We, as in maps.me, have published the first beta version of our own authentication service, passport.maps.me (does not have the front page yet). The plan is to use it instead of osm.org oauth to authenticate users, and then register them on osm.org using that account.

It would give us an independent profile storage and, more important, an option to use native SDKs for facebook and google on mobile devices. I could not negotiate that for osm.org (re: #1114 and mailing lists), so we decided to make an alternative service. It might be possible for other mobile apps to use the same service. That would be a benefit for other authors of OSM mobile editors, simplifying their sign-up workflow.

Until it is possible to link multiple social accounts to a profile (see #1274), we plan to use this only for new users, directing existing users to osm.org for all kinds of linked accounts, including facebook and google. Nothing is changed for the osm side, besides a new icon on the login page.

This pull requests adds two auth providers: mapsme for a regular web-based authentication via the passport site, and mapsme_token for a token-based authentication, which would allow skipping the passport site when logging in on a mobile device. The latter rewrites the provider string to mapsme, so there is no difference to the database which one of these is used.

You can test this at http://test.osmz.ru (sendmail does not work there, so please remind me to activate your account when you've registered).

@woodpeck
Contributor
woodpeck commented Feb 9, 2017

Please clarify "the plan is to use it instead of osm.org oauth to authenticate users, and then register them on osm.org using that account" - I'm not sure I understand this fully. Does this workflow still ensure that the human being operating the account will always see our sign-on page, contributor terms, and everything, or could this be sacrificed for a "simplified workflow"?

@Zverik
Contributor
Zverik commented Feb 9, 2017 edited

Contributors are always directed to a proper OSM sign-up page: they check their e-mail and account name, read the terms and so on. Nothing is changed on that part. This PR only adds a new authentication provider, and the reason for that I tried to explain.
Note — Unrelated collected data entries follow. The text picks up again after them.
/-- What a sleeping strand waits for (R47, Table 14.8). -/
inductive SleepKind where
  | recv | event | completion | full | barrier | task
  deriving DecidableEq, Repr

/-- A sleeping bundle: its words, and where it waits (R97, R270). -/
structure Sleep where
  kind : SleepKind
  control : Instr
  arith : Option Instr := none
  /-- words waited for (LDS, LDE) or the completion word -/
  words : List Nat := []
  registered : Bool := true
  /-- what the sleep waits for has come; the bundle completes as soon as its arithmetic word can (R28) -/
  released : Bool := false
  /-- the control word has had its effect as what it waits for came: the X file as it stood before, which the arithmetic word reads (R28, R270) -/
  before : Option (Tab XReg) := none
  /-- the TLB entries that translated the access that waits (R269) -/
  via : List TlbEntry := []
  deriving DecidableEq, Repr

/-- Who waits for a translation (R266). -/
inductive Requester where
  | scalar | fetch | sequencer | churn | engine | prefetch
  deriving DecidableEq, Repr

/-- A translation wanted (R266). -/
structure MissReq where
  who : Requester
  kind : TlbKind
  core : Nat
  strand : Nat
  va : Nat
  asid : BitVec 16
  deriving DecidableEq, Repr

inductive StrandStatus where
  | absent | running | held | ended
  deriving DecidableEq, Repr

/-- A deferred fault of the groups of R253 step 2: 0x22 and 0x24, an access that the fabric ends (R301, R313), or a refusal
with its RSFAIL (R175, R180). -/
structure Pending where
  code : Nat
  eva : Nat
  acc : Nat := 0
  rsfail : Option Word := none
  deriving DecidableEq, Repr

/-- A send-buffer entry (R170, R171): the destinations not yet acknowledged. -/
structure SendEntry where
  id : Nat
  kind : Nat
  target : Word
  left : List Nat
  deriving DecidableEq, Repr

/-- A strand's last arrival at a barrier domain (R212). -/
structure BarRec where
  episode : Nat
  stamp : Nat
  /-- BARI made and no BARW or BAR completed since -/
  open_ : Bool
  /-- the arrival of a BAR or XPHASE that a fault has interrupted: the same bundle, issued again, waits without arriving again (R253) -/
  again : Option VAddr := none
  deriving DecidableEq, Repr

/-- The strand's registers that stand under a selector of their own and hold what was written (Tables 4.3, 14.3). -/
structure StrandRegs where
  cause : Word := 0
  epc : VAddr := 0
  eva : VAddr := 0
  uevec : VAddr := 0
  uevpc : VAddr := 0
  uevcode : BitVec 4 := 0
  evpend : BitVec 6 := 0
  evena : BitVec 6 := 0
  rank : BitVec 32 := 0
  gsize : BitVec 32 := 0
  stage : BitVec 4 := 0
  share : BitVec 48 := 0
  offset : BitVec 48 := 0
  gspeed : BitVec 32 := 0
  argbase : VAddr := 0
  launchid : BitVec 32 := 0
  arrive : Word := 0
  capgen : BitVec 16 := 0
  fvec : VAddr := 0
  svs : List Word := [0, 0, 0, 0]
  asid : BitVec 16 := 0
  tmiss : BitVec 32 := 0
  ctxid : BitVec 32 := 0
  rsfail : Word := 0
  engerr : Word := 0
  englast : BitVec 17 := 0
  rangep : VAddr := 0
  xsrcix : BitVec 5 := 0
  stlsc : BitVec 3 := 5
  ldasc : BitVec 3 := 5
  deriving DecidableEq, Repr

/-- STAT's flags (Table 4.4). -/
structure StatFlags where
  fnv : Bool := false
  fof : Bool := false
  fuf : Bool := false
  fnx : Bool := false
  sup : Bool := true
  uev : Bool := false
  kv : Bool := false
  slave : Bool := false
  deriving DecidableEq, Repr

/-- VSTAT's flags (Table 6.2). -/
structure VFlags where
  exl : Bool := false
  ovx : Bool := false
  sat : Bool := false
  nv : Bool := false
  of : Bool := false
  uf : Bool := false
  nx : Bool := false
  deriving DecidableEq, Repr

/-- VRESUME and MRESUME (Tables 6.3, 7.9) with the entries they hold. -/
structure Resume where
  pc : VAddr := 0
  pend : Bool := false
  skip : Bool := false
  deriving DecidableEq, Repr

/-- The strand's Churn state: sticky flags (Table 7.8), semiring (R148), microprogram (R149), tiles (R138). -/
structure StrandMx where
  nv : Bool := false
  of : Bool := false
  iov : Bool := false
  semi : Semiring := .plusTimes
  prog : Option (BitVec 256) := none
  z0 : ZTile := {}
  z1 : ZTile := {}
  held : Bool := false
  deriving DecidableEq, Repr

/-- A request for lanes on its way to the octet (R108): how many, and the place in the X file that the grant is written to. A YIELD
writes none (R109). -/
structure Claim where
  n : Nat
  xd : Option Nat := none
  /-- a YIELD's -/
  yield : Bool := false
  deriving DecidableEq, Repr

structure Strand where
  /-- X0 to X31 at 0 to 31 and the shadow X24 to X27 at 32 to 35 (R40, R59) -/
  x : Tab XReg := []
  v : Tab VReg := []
  /-- count in [15:0] and width code in [17:16] (R112) -/
  p : Tab (BitVec 18) := []
  m : BitVec 512 := 0
  pc : VAddr := 0
  npc : VAddr := 0
  status : StrandStatus := .absent
  asleep : Option Sleep := none
  stat : StatFlags := {}
  vstat : VFlags := {}
  regs : StrandRegs := {}
  ycnt : BitVec 32 := 0
  ybound : BitVec 32 := 0
  ydefault : BitVec 32 := 0
  rbase : BitVec 4 := 0
  /-- the physical lanes of the octet that are lanes 0, 1, … of the grant (R107) -/
  lanes : List Nat := []
  seed : Word := 0
  spill : List SpillRec := []
  seq : List SeqEntry := []
  loop : Option LoopReg := none
  /-- entries held at a deferred sequencer fault, and the fault of one that waits to be taken (R116) -/
  seqHeld : List SeqEntry := []
  seqFault : Option FaultInfo := none
  vresume : Resume := {}
  mx : StrandMx := {}
  churnHeld : List ChurnEntry := []
  churnFault : Option FaultInfo := none
  mresume : Resume := {}
  /-- arrival faults, then refusals, each in the order in which it reached the strand (R253) -/
  arrivals : List Pending := []
  refusals : List Pending := []
  /-- the accesses that are outstanding, oldest first -/
  out : List Access := []
  /-- the last FENCE of kind REL, FULL or ENG (R196) -/
  relFence : Option FenceRec := none
  /-- what happens before the strand's next access, by acquires (R198) -/
  known : Known := []
  /-- records read by the strand's copy commands and matrix instructions since the last FENCE of kind ENG (R199) -/
  engRecs : List RelRec := []
  /-- records read by loads since the last FENCE of kind ACQ, FULL or ENG (R196) -/
  readRecs : List RelRec := []
  promote : Option Arming := none
  /-- a load of the promoted word has followed: a FENCE that makes it an acquire ends the promotion (R196, R200) -/
  promoteRead : Bool := false
  sends : List SendEntry := []
  regSends : List Nat := []
  bars : Tab BarRec := []
  /-- the misses of the scalar pipeline and of the sequencer, and the faults that the TSC's answers gave them (R266, R268) -/
  miss : Option MissReq := none
  missFault : Option FaultInfo := none
  seqMiss : Option MissReq := none
  seqMissFault : Option FaultInfo := none
  /-- fabric time at which the strand was held at a YIELD (R258) -/
  heldAt : Nat := 0
  /-- a YIELD whose pair's arithmetic word is still at work: the scheduler acts once that is done (R28) -/
  yieldDue : Bool := false
  /-- such a YIELD that was issued at supervisor privilege -/
  supDue : Bool := false
  /-- a follower has issued the bundle that its leader still sleeps in (R256, R287) -/
  ahead : Bool := false
  claim : Option Claim := none
  /-- fabric time at which the VSFU at the sequencer's head asked for the SFU (R134) -/
  sfuAt : Option Nat := none
  /-- the core whose strand of the same number a follower follows (R287) -/
  leader : Nat := 0
  /-- in an exchange phase: fabric time from which the next sequencer entry may reach execution (R272), and the next bundle issue after a
  taken transfer (R48) -/
  seqFree : Nat := 0
  /-- in an exchange phase: the sequencer's head has executed and leaves at the end of the present cycle; the next entry reaches execution at
  this fabric time at the earliest (R220, R272) -/
  leaving : Option Nat := none
  restUntil : Nat := 0
  /-- in an exchange phase: places of the X file whose value becomes available at a fabric time, and when a V register's does (R48, R135) -/
  landing : List (Nat × Nat) := []
  vready : Tab Nat := []
  deriving DecidableEq, Repr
What I forgot to mention is that e-mail addresses from passport.maps.me are considered verified: we take these only from verified sources (google and facebook at the moment).

@tomhughes
Member

Hmm I'm surprised we are considering facebook provided emails as verified as I don't believe they are verified in any real sense - like most sites they will probably have verified it when the user signed up but that might have been years ago.

Google is different because they only provide gmail address and as they own those they know what is really valid at any given point in time.

@tomhughes
Member

Hmm apparently @Zverik did that ;-) Not sure how you got me to accept it though!

@tomhughes
Member

Before we go any further you're going to have to explain better what the second provider is all about - from a quick look at the patch it's defined as an extra omniauth provider but isn't hooked up to anything.
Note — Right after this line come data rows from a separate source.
/-! ### Barrier domains -/

/-- The cluster, die or package that a level's domain of core c belongs to (R211). -/
def instOf (lv : BLevel) (c : Nat) : Nat :=
  match lv with
  | .cluster => clusterOf c
  | .die => dieOf c
  | .package => 0
def domKey (lv : BLevel) (inst k : Nat) : Nat := lv.code * 65536 + inst * 16 + k
def State.domain (s : State) (key : Nat) : Domain := Tab.get {} key s.domains
def State.setDomain (s : State) (key : Nat) (d : Domain) : State := { s with domains := Tab.put key d s.domains }
def Domain.member (d : Domain) (c : Nat) : Bool := (Tab.get 0 (clusterOf c) d.masks).getLsbD (c % 32)

/-- The register file index of Xn: while STAT.UEV = 1 the numbers 24 to 27 name the shadow registers (R40, R59). -/
def Strand.xidx (st : Strand) (n : Nat) : Nat := if st.stat.uev && (24 ≤ n && n ≤ 27) then n + 8 else n
/-- Xn with its mark; X0 reads 0 (R40). -/
def Strand.xreg (st : Strand) (n : Nat) : XReg := if n = 0 then {} else Tab.get {} (st.xidx n) st.x
def Strand.xr (st : Strand) (n : Nat) : Word := (st.xreg n).val
/-- Writes Xn whole; a write to X0 is discarded (R40). -/
def Strand.xput (st : Strand) (n : Nat) (r : XReg) : Strand :=
  if n = 0 then st else { st with x := Tab.put (st.xidx n) r st.x }
/-- The place in the X file of a destination; none for X0. -/
def Strand.xplace (st : Strand) (n : Nat) : Option Nat := if n = 0 then none else some (st.xidx n)
/-- Writes the place `i` of the X file. -/
def Strand.xputAt (st : Strand) (i : Option Nat) (r : XReg) : Strand :=
  match i with
  | some k => { st with x := Tab.put k r st.x }
  | none => st
/-- Writes a value to Xn and clears its pointer mark (R71); a local write makes the register full (Table 8.4). -/
def Strand.xw (st : Strand) (n : Nat) (v : Word) : Strand := st.xput n { val := v }
/-- Writes a value and a mark to Xn. -/
def Strand.xwm (st : Strand) (n : Nat) (v : Word) (mark : Bool) : Strand := st.xput n { val := v, mark := mark }
/-- Marks Xn as having a write pending (R47). -/
def Strand.xbusy (st : Strand) (n : Nat) : Strand := st.xput n { st.xreg n with busy := true }

/-- What an address register stands for (R70). -/
def XReg.ptr (r : XReg) : Word := if r.mark then r.val else BitVec.ofNat 64 (r.val.toNat % 2 ^ 54)
def Strand.xptr (st : Strand) (n : Nat) : Word := (st.xreg n).ptr
/-- fmtof, blkof and vaof of a fat pointer (R44). -/
def fmtof (p : Word) : Nat := p.toNat / 2 ^ 58
def blkof (p : Word) : Nat := p.toNat / 2 ^ 54 % 16
def vaof (p : Word) : Nat := p.toNat % 2 ^ 54
/-- Bits [63:58] nonzero: what an 8-byte load sets the mark to (R71). -/
def loadMark (v : Word) : Bool := v.toNat / 2 ^ 58 != 0

/-- phys(n) (R44). -/
def phys (rbase n : Nat) : Nat := if n < 16 then n else 16 + (n - 16 + rbase) % 16
def Strand.vreg (st : Strand) (p : Nat) : VReg := Tab.get {} p st.v
def Strand.vput (st : Strand) (p : Nat) (r : VReg) : Strand := { st with v := Tab.put p r st.v }
def Strand.nlanes (st : Strand) : Nat := st.lanes.length
/-- elems(w) (R44). -/
def elems (lanes w : Nat) : Nat := lanes * 32 / w
/-- Count and width in bits of predicate p; P0 is every element at width `w0` (R40, R112). -/
def Strand.pred (st : Strand) (p : Nat) (w0 : Nat) : Nat × Nat :=
  if p = 0 then (elems st.nlanes w0, w0)
  else
    let b := (Tab.get 0 p st.p).toNat
    (b % 2 ^ 16, 8 * 2 ^ (b / 2 ^ 16))

/-! ## Memory -/

/-- A byte of physical memory; an address that nothing has written reads 0 (log 4). -/
def State.byteAt (s : State) (pa : Nat) : Byte := Tab.get 0#8 pa s.mem
def State.setByte (s : State) (pa : Nat) (b : Byte) : State := { s with mem := Tab.set 0#8 pa b s.mem }
/-- The memory form: keys strictly rising and no entry 0. -/
def Memory.wf (m : Memory) : Bool := Tab.sorted m && m.all fun e => e.2 != 0#8
/-- The bytes at the addresses `l`, the first least significant (R3). -/
def State.readB (s : State) : List Nat → Nat
  | [] => 0
  | a :: l => (s.byteAt a).toNat + 256 * s.readB l
/-- Stores `v` at the addresses `l`, least significant byte first (R3). -/
def State.writeB (s : State) : List Nat → Nat → State
  | [], _ => s
  | a :: l, v => (s.setByte a (BitVec.ofNat 8 v)).writeB l (v / 256)
/-- n addresses from a. -/
def span (a : Nat) : Nat → List Nat
  | 0 => []
  | n + 1 => a :: span (a + 1) n
def State.readN (s : State) (pa n : Nat) : Nat := s.readB (span pa n)
def State.writeN (s : State) (pa n v : Nat) : State := s.writeB (span pa n) v
/-- The words that hold the bytes `l`, each once where its bytes stand together. -/
def coverWords (l : List Nat) : List Nat := (l.map (· / 4)).eraseReps
/-- Who stores: an agent and the number of its access or command. -/
structure Storer where
  agent : Nat
  id : Nat
  deriving DecidableEq, Repr
/-- What is left of a release after a store to `bytes` (R197, R198): the bytes of it that still stand; its sequence has ended. -/
def RelRec.without (r : RelRec) (bytes : List Nat) : Option RelRec :=
  if !r.bytes.any bytes.contains then some r
  else
    let left := r.bytes.filter fun b => !bytes.contains b
    if left.isEmpty then none else some { r with bytes := left, open_ := false }
/-- A store from outside the cores (a host, a peer, the launch engine): no strand acquires it. -/
def outsider : Storer := { agent := 12 * 8192, id := 0 }
/-- The agents of core c: its strand t, the copy engine at work for strand t, the Churn at work for strand t. -/
def agentOf (c t : Nat) : Nat := 12 * c + t
def engineFor (c t : Nat) : Nat := 12 * c + 4 + t
def churnFor (c t : Nat) : Nat := 12 * c + 8 + t
/-- The later of two bounds for every agent. -/
def Known.join (a b : Known) : Known := b.foldl (fun t e => Tab.put e.1 (Nat.max e.2 (Tab.get 0 e.1 t)) t) a
/-- A store to the bytes `l` follows: what stood there may still be fetched (R67). -/
def State.logCode (s : State) (l : List Nat) (who : Storer) : State :=
  { s with codeLog := (coverWords l).map (fun w => { word := w, old := s.readN (4 * w) 4, agent := who.agent, id := who.id }) ++ s.codeLog }
/-- Later fetches of the core from the `len` bytes at `lo` see the stores that `known` bounds (R67). -/
def State.flushFetch (s : State) (c lo len : Nat) (known : Known) : State :=
  let k := s.core c
  s.setCore c { k with flushes := { lo := lo, len := len, upTo := s.codeLog.length, known := known } :: k.flushes }
/-- The core has fetched nothing: its fetches see memory as it stands. -/
def State.flushAll (s : State) (c : Nat) : State :=
  s.setCore c { s.core c with flushes := [{ lo := 0, len := 2 ^ 54, upTo := s.codeLog.length, all := true }] }
def State.hostByte (s : State) (a : Nat) : Byte := Tab.get 0#8 a s.hostMem
def State.hostRead (s : State) (a : Nat) : Nat → Nat
  | 0 => 0
  | n + 1 => (s.hostByte a).toNat + 256 * s.hostRead (a + 1) n
def State.hostWrite (s : State) (a v : Nat) : Nat → State
  | 0 => s
  | n + 1 => ({ s with hostMem := Tab.set 0#8 a (BitVec.ofNat 8 v) s.hostMem } : State).hostWrite (a + 1) (v / 256) n

/-- Inserts into a strictly rising list. -/
def insertNat (n : Nat) : List Nat → List Nat
  | [] => [n]
  | m :: l => if n < m then n :: m :: l else if n = m then m :: l else m :: insertNat n l
/-- fullbit and setfull of the word that holds a byte (R44, R94). -/
def State.isFull (s : State) (pa : Nat) : Bool := !s.empties.contains (pa / 4)
def State.setFull (s : State) (pa : Nat) : State := { s with empties := s.empties.filter (· != pa / 4) }
def State.setEmpty (s : State) (pa : Nat) : State := { s with empties := insertNat (pa / 4) s.empties }
def State.setFullB (s : State) (l : List Nat) : State := l.foldl State.setFull s
def State.setEmptyB (s : State) (l : List Nat) : State := l.foldl State.setEmpty s
/-- The byte of an uncorrectable word among the bytes `l`, if any (R93). -/
def State.badIn (s : State) (l : List Nat) : Option Nat := l.find? fun a => s.badWords.contains (a / 4)

/-! ## Windows, modes, translation -/

/-- The windows of Table 5.6. -/
inductive Region where
  | tcm (core off : Nat)
  | vat (die off : Nat)
  | hbm (off : Nat)
  | lp6 (off : Nat)
  | peer (p off : Nat)
  | hole
  deriving DecidableEq, Repr

/-- A device's own windows. -/
def ownRegion (pa : Nat) : Region :=
  if pa < 0x40000000 then
    if pa % 0x20000 < 0x18000 then .tcm (pa / 0x20000) (pa % 0x20000) else .hole
  else if pa < 0x50000000 then .vat ((pa - 0x40000000) / 0x4000000) ((pa - 0x40000000) % 0x4000000)
  else if 0x1000000000 ≤ pa && pa < 0x7000000000 then .hbm (pa - 0x1000000000)
  else if 0x10000000000 ≤ pa && pa < 0x20000000000 then .lp6 (pa - 0x10000000000)
  else .hole
/-- The window of a physical address: a peer's own windows repeat in its window at the same offsets. -/
def region (pa : Nat) : Region :=
  if 0x4000000000000 ≤ pa && pa < 0x8000000000000 then
    let off := (pa - 0x4000000000000) % 0x100000000000
    if ownRegion off = .hole then .hole else .peer ((pa - 0x4000000000000) / 0x100000000000) off
  else ownRegion pa

/-- Full/empty bits exist in TCMs and vats (R94). -/
def hasFE (pa : Nat) : Bool :=
  match region pa with
  | .tcm _ _ => true
  | .vat _ _ => true
  | _ => false

/-- A containment rectangle's cores (R10, R300). -/
def Rect.has (r : Rect) (c : Nat) : Bool :=
  dieOf c == r.d && (r.x0 ≤ coreX c && coreX c < r.x0 + r.w) && (r.y0 ≤ coreY c && coreY c < r.y0 + r.h)
/-- The core whose own values the place of core c holds: itself, but in the world of a DUAL pair's partner that partner (R303). -/
def State.selfCore (s : State) (c : Nat) : Nat := (s.core c).twinOf.getD c
/-- The partner of a DUAL member: y xor 1 (R303). -/
def partnerOf (c : Nat) : Nat := if c % 32 < 16 then c + 16 else c - 16
/-- Core number c lies in a rectangle that is fenced (R301: from FENCED until OPEN). -/
def State.inFence (s : State) (c : Nat) : Bool := s.rects.any fun e => e.2.has c && e.2.state != .fencing
/-- Whether what the place of core c holds is fenced (R301): its own core is. -/
def State.fenced (s : State) (c : Nat) : Bool := s.inFence (s.selfCore c)
/-- Core c or a DUAL pair's partner of its part is fenced (R301, R303). -/
def State.pairFenced (s : State) (c : Nat) : Bool := s.inFence c || ((s.core c).part.partner.any s.inFence)
/-- Whether an access by core `by_` to core c is refused at a fence: one of the two is fenced and both are not in one rectangle. -/
def State.fencedTo (s : State) (by_ c : Nat) : Bool :=
  s.rects.any fun e => e.2.state != .fencing && (e.2.has (s.selfCore c) != e.2.has (s.selfCore by_))
def State.inMap (s : State) (c : Nat) : Bool := c < 8192 && (s.core c).test.inMap

/-- An access's kind: it fixes the rights (R267) and CAUSE.ACC (Table 14.1). -/
inductive AccKind where
  | load | loadEmpty | store | atomic | fetch | engRead | engWrite | prefetch
  deriving DecidableEq, Repr
def AccKind.acc : AccKind → Nat
  | .load => 1 | .loadEmpty => 3 | .store => 2 | .atomic => 3 | .fetch => 4 | .engRead => 5 | .engWrite => 6
  | .prefetch => 1
/-- R, W, X and A of Table 14.7 that an access needs (R267). -/
def AccKind.allows (k : AccKind) (e : TlbEntry) : Bool :=
  match k with
  | .load => e.r | .prefetch => e.r | .engRead => e.r
  | .store => e.w | .engWrite => e.w
  | .loadEmpty => e.r && e.w
  | .atomic => e.a && e.r && e.w
  | .fetch => e.x

/-- Page bytes by SIZE (Table 14.7). -/
def pageBytes : Nat → Nat
  | 0 => 0x10000
  | 1 => 0x200000
  | _ => 0x40000000
def TlbEntry.matches (e : TlbEntry) (asid : BitVec 16) (va : Nat) : Bool :=
  (e.glob || e.asid == asid) && va / pageBytes e.size == e.va / pageBytes e.size
def Core.tlb (k : Core) : TlbKind → List TlbEntry
  | .loadStore => k.tlbLS | .matrix => k.tlbMX | .engine => k.tlbCE | .fetch => k.tlbIF
def Core.setTlb (k : Core) (t : TlbKind) (l : List TlbEntry) : Core :=
  match t with
  | .loadStore => { k with tlbLS := l } | .matrix => { k with tlbMX := l } | .engine => { k with tlbCE := l }
  | .fetch => { k with tlbIF := l }

/-- What the checks of an access answer. -/
inductive Chk where
  | ok (bytes : List Nat)
  | fault (f : FaultInfo)
  | miss (va : Nat)
  deriving DecidableEq, Repr

/-- The physical byte of an address whose page a TLB of core c holds, whatever the rights (R265). -/
def State.mapped (s : State) (c : Nat) (k : TlbKind) (asid : BitVec 16) (va : Nat) : Option Nat :=
  (((s.core c).tlb k).find? fun e => e.matches asid va).map fun e => e.pa / pageBytes e.size * pageBytes e.size + va % pageBytes e.size
/-- Translates one byte in mode G (R265 to R267). -/
def State.translate (s : State) (c : Nat) (k : TlbKind) (asid : BitVec 16) (acc : AccKind) (va : Nat) : Chk :=
  match ((s.core c).tlb k).find? fun e => e.matches asid va with
  | none => .miss va
  | some e =>
    if !acc.allows e then .fault { code := if acc == .fetch then 0x0A else 0x12, acc := acc.acc, eva := va }
    else
      let pa := e.pa / pageBytes e.size * pageBytes e.size + va % pageBytes e.size
      if region pa == .hole then .fault { code := if acc == .fetch then 0x09 else 0x11, acc := acc.acc, eva := va }
      else .ok [pa]

/-! ### Which entry a full TLB gives up (Table 14.6) -/

/-- An access that used the entry for `va`: least recently used keeps the entries in the order of their use, the latest first;
first in, first out keeps them in the order of their arrival; second chance sets the reference bit. -/
def touchTlb (k : TlbKind) (asid : BitVec 16) (l : List TlbEntry) (va : Nat) : List TlbEntry :=
  match k, l.find? fun e => e.matches asid va with
  | _, none => l
  | .matrix, some _ => l
  | .engine, some e => l.map fun x => if x = e then { x with used := true } else x
  | _, some e => e :: l.erase e
/-- An address of each page that the n bytes at `ea` may lie in. -/
def pageSteps (x : Nat × Nat) : List Nat :=
  if x.2 = 0 then [] else (List.range ((x.2 - 1) / 0x10000 + 1)).map (fun k => (x.1 + 0x10000 * k) % 2 ^ 54) ++ [(x.1 + x.2 - 1) % 2 ^ 54]
/-- Accesses of core c to the spans `l` (address, bytes) have used their translations (R265). -/
def State.useTlb (s : State) (c : Nat) (k : TlbKind) (asid : BitVec 16) (l : List (Nat × Nat)) : State :=
  match l with
  | [] => s
  | l => s.setCore c ((s.core c).setTlb k ((l.flatMap pageSteps).foldl (touchTlb k asid) ((s.core c).tlb k)))
/-- The load-store TLB's entries that translate the spans `l` for core c (R269). -/
def State.lsEntries (s : State) (c : Nat) (asid : BitVec 16) (l : List (Nat × Nat)) : List TlbEntry :=
  ((l.flatMap pageSteps).filterMap fun va => (s.core c).tlbLS.find? fun e => e.matches asid va).eraseDups
/-- Strand (c, t)'s accesses from number `n` on were translated by the entries `l` (R269). -/
def State.tagAccesses (s : State) (c t n : Nat) (l : List TlbEntry) : State :=
  match l with
  | [] => s
  | l =>
    let st := s.strand c t
    s.setStrand c t { st with out := st.out.map fun a => if n ≤ a.id then { a with via := l } else a }
/-- Second chance: an oldest entry whose reference bit is 1 has it cleared and is passed over. `l` has the oldest first. -/
def passOver : Nat → List TlbEntry → List TlbEntry
  | n + 1, e :: l => if e.used then passOver n (l ++ [{ e with used := false }]) else l
  | _, l => l.drop 1

/-- The range check and place of one byte in modes L, C and N (R90). -/
def State.place (s : State) (c : Nat) (sup : Bool) (m : Mode) (ea : Nat) : Option Nat :=
  match m with
  | .L => if ea < 0x16000 || (sup && ea < 0x18000) then some (c * 0x20000 + ea) else none
  | .C => if ea < 0x2C0000 then some ((c / 32 * 32 + ea / 4 % 32) * 0x20000 + (ea / 128 * 4 + ea % 4)) else none
  | .N =>
    if ea < 2 ^ 30 && s.inMap (ea / 0x20000) && (ea % 0x20000 < 0x16000 || (sup && ea % 0x20000 < 0x18000)) then some ea
    else none
  | .G => none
Can you give a detailed explanation of the flow that uses that, and why it needs to be a separate provider rather than piggybacking on the other one?

@Zverik
Contributor
Zverik commented Feb 9, 2017 edited

Hmm I'm surprised we are considering facebook provided emails as verified as I don't believe they are verified in any real sense - like most sites they will probably have verified it when the user signed up but that might have been years ago.

The same is true for OSM emails. In #1096 we found evidence that Facebook only provides verified emails, but if we take into account that all addresses become obsolete with time, then we should not treat anything to be verified, and even maybe ask users to re-verify their email addresess once a year.

Can you give a detailed explanation of the flow that uses [mapsme_token provider], and why it needs to be a separate provider rather than piggybacking on the other one?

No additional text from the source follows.